Now about my explaining of the whole cure - I personally think that we disrupted our thoughts so hard, that they went so obscure and grotesque so they started to like mmm (I will try my best to explain, but please remember Russian - is my native language) affect some sorts of biochemical schemes inside our brain and body. We afraid to eat some food with sugar, because we read here that sugar is bad, candida bla bla bla and so on... Its works totally crappy on us, mentally ill people =( When you eat your food or drink you soda - think only "Mmm so charming flavour in my mouth - I feel that this hamburger will go through my body so good I'm going to poo afterwards in my toilet with flowers and butterflies" Just let your Guardian Angel say this in your mind clearly (YOU SHOULD HEAR HIM !) and you will notice that your stomach isnt feel bad anymore, and others problems with your whole food recycling process dont occure anymore.
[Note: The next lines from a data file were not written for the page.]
-- ==== Sys2Proof/Laws/State.lean ====
section
/-! SUPPORT. The fields of a state after each named update: one small lemma each, so that no later proof unfolds one. -/

namespace Sys2Proof.Laws

open Sys2Proof.Machine

@[simp] theorem emitByte_err (s : State) (b : Byte) : (emitByte s b).err = s.err := rfl
@[simp] theorem emitByte_bwClosed (s : State) (b : Byte) : (emitByte s b).bwClosed = s.bwClosed := rfl
@[simp] theorem emitByte_bookValid (s : State) (b : Byte) : (emitByte s b).bookValid = s.bookValid := rfl
@[simp] theorem emitByte_bwtValid (s : State) (b : Byte) : (emitByte s b).bwtValid = s.bwtValid := rfl
@[simp] theorem emitByte_errCode (s : State) (b : Byte) : (emitByte s b).errCode = s.errCode := rfl
@[simp] theorem emitByte_errSrc (s : State) (b : Byte) : (emitByte s b).errSrc = s.errSrc := rfl
@[simp] theorem emitByte_errInfo (s : State) (b : Byte) : (emitByte s b).errInfo = s.errInfo := rfl
@[simp] theorem emitByte_blockSize (s : State) (b : Byte) : (emitByte s b).blockSize = s.blockSize := rfl
@[simp] theorem emitByte_tie (s : State) (b : Byte) : (emitByte s b).tie = s.tie := rfl
@[simp] theorem emitByte_arg0 (s : State) (b : Byte) : (emitByte s b).arg0 = s.arg0 := rfl
@[simp] theorem emitByte_arg1 (s : State) (b : Byte) : (emitByte s b).arg1 = s.arg1 := rfl
@[simp] theorem emitByte_bwtOrigin (s : State) (b : Byte) : (emitByte s b).bwtOrigin = s.bwtOrigin := rfl
@[simp] theorem emitByte_bwtLen (s : State) (b : Byte) : (emitByte s b).bwtLen = s.bwtLen := rfl
@[simp] theorem emitByte_bookN (s : State) (b : Byte) : (emitByte s b).bookN = s.bookN := rfl
@[simp] theorem emitByte_bookMaxlen (s : State) (b : Byte) : (emitByte s b).bookMaxlen = s.bookMaxlen := rfl
@[simp] theorem emitByte_bwBytes (s : State) (b : Byte) : (emitByte s b).bwBytes = s.bwBytes + 1 := rfl
@[simp] theorem emitByte_cache (s : State) (b : Byte) : (emitByte s b).cache = s.cache := rfl
@[simp] theorem emitByte_pend (s : State) (b : Byte) : (emitByte s b).pend = s.pend := rfl
@[simp] theorem emitByte_blkMem (s : State) (b : Byte) : (emitByte s b).blkMem = s.blkMem := rfl
@[simp] theorem emitByte_bwtOut (s : State) (b : Byte) : (emitByte s b).bwtOut = s.bwtOut := rfl
@[simp] theorem emitByte_symMem (s : State) (b : Byte) : (emitByte s b).symMem = s.symMem := rfl
@[simp] theorem emitByte_freqMem (s : State) (b : Byte) : (emitByte s b).freqMem = s.freqMem := rfl
@[simp] theorem emitByte_bookCode (s : State) (b : Byte) : (emitByte s b).bookCode = s.bookCode := rfl
@[simp] theorem emitByte_bookLen (s : State) (b : Byte) : (emitByte s b).bookLen = s.bookLen := rfl
@[simp] theorem emitByte_sink (s : State) (b : Byte) : (emitByte s b).sink = s.sink ++ [b] := rfl
@[simp] theorem emitByte_sinkStall (s : State) (b : Byte) : (emitByte s b).sinkStall = s.sinkStall := rfl
@[simp] theorem emitByte_events (s : State) (b : Byte) : (emitByte s b).events = s.events := rfl
@[simp] theorem emitByte_reply (s : State) (b : Byte) : (emitByte s b).reply = s.reply := rfl
@[simp] theorem emitByte_draws (s : State) (b : Byte) : (emitByte s b).draws = s.draws := rfl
We have these problems because we think about them when we eat, we afraid of life =( whole time =(, we are working against ourself in this world, such a shame on us people, such a shame of wasted time for nothing... I dont really think that we are psychos - ITS SIMPLIER - WE DONT LOVE OURSELVES AT ALL, WE HATE OUR LIFE BEINGS, OUR GUARDIAN ANGEL, WHO SAYS ONLY - OH NO THOSE COUGHS AGAIN, I MUST HAVE BEEN POOED SOMEWHERE, THIS WHOLE AREA IS COVERED IN MY GAS, THEY ARE SCRATHING THEIR NOSES, OH MY GOD LIGHTNING BLINKING IN THE TRAIN - I MUST HAVE BEEN DISRUPTED IT WITH MY ILL ENERGETIC FIELD, I WILL TRY NOT TO EAT MEAT FOR MONTHS, MAYBE IT WILL WORK, OR MAYBE I SHOULD BURN WITH UVB MY EYES OUT, SO THAT CRAWLING INSECTS INSIDE OF ME WILL DIE, AND NO ONE WILL SCRATCH ANYMORE IN THE ENTIRE WORLD !!! STOP IT PEOPLE !!! STOP IT IMMEDIATELY !!! YOU WILL DIE, YOU WILL GET YOURSELF A CANCER OR JUST END YOU LIFE SUICIDALLY !!!! STOP IT !!!! I SAID TO YOU !!!!! I WAS JUST LIKE THAT, NOW I CLEARLY UNDERSTAND, STOP IT !!!! BRING A GOOD SENTENCE TO SPEAK TO YOURSELF BY THE VOICE OF YOUR GUARDIAN ANGEL " EVERYTHING IS ALLRIGHT " !!!!!!!! AND IMMEDIATELY STOP THINKING BAD THOUGHTS ABOUT YOU KNOW WHAT IF YOU KNOW WHAT TRIES TO COME BACK (BE SURE, IT WILL TRY) BY THE SAME THING ! SHOOT IT LIKE A PRO BY SAYING IMMEDIATELY GOOD WORD TO YOURSELF ABOUT YOURSELF AND CONTINUE LIKE THAT !!! LIKE THAT FROM NOW ON !!! THE ONLY WAY !!!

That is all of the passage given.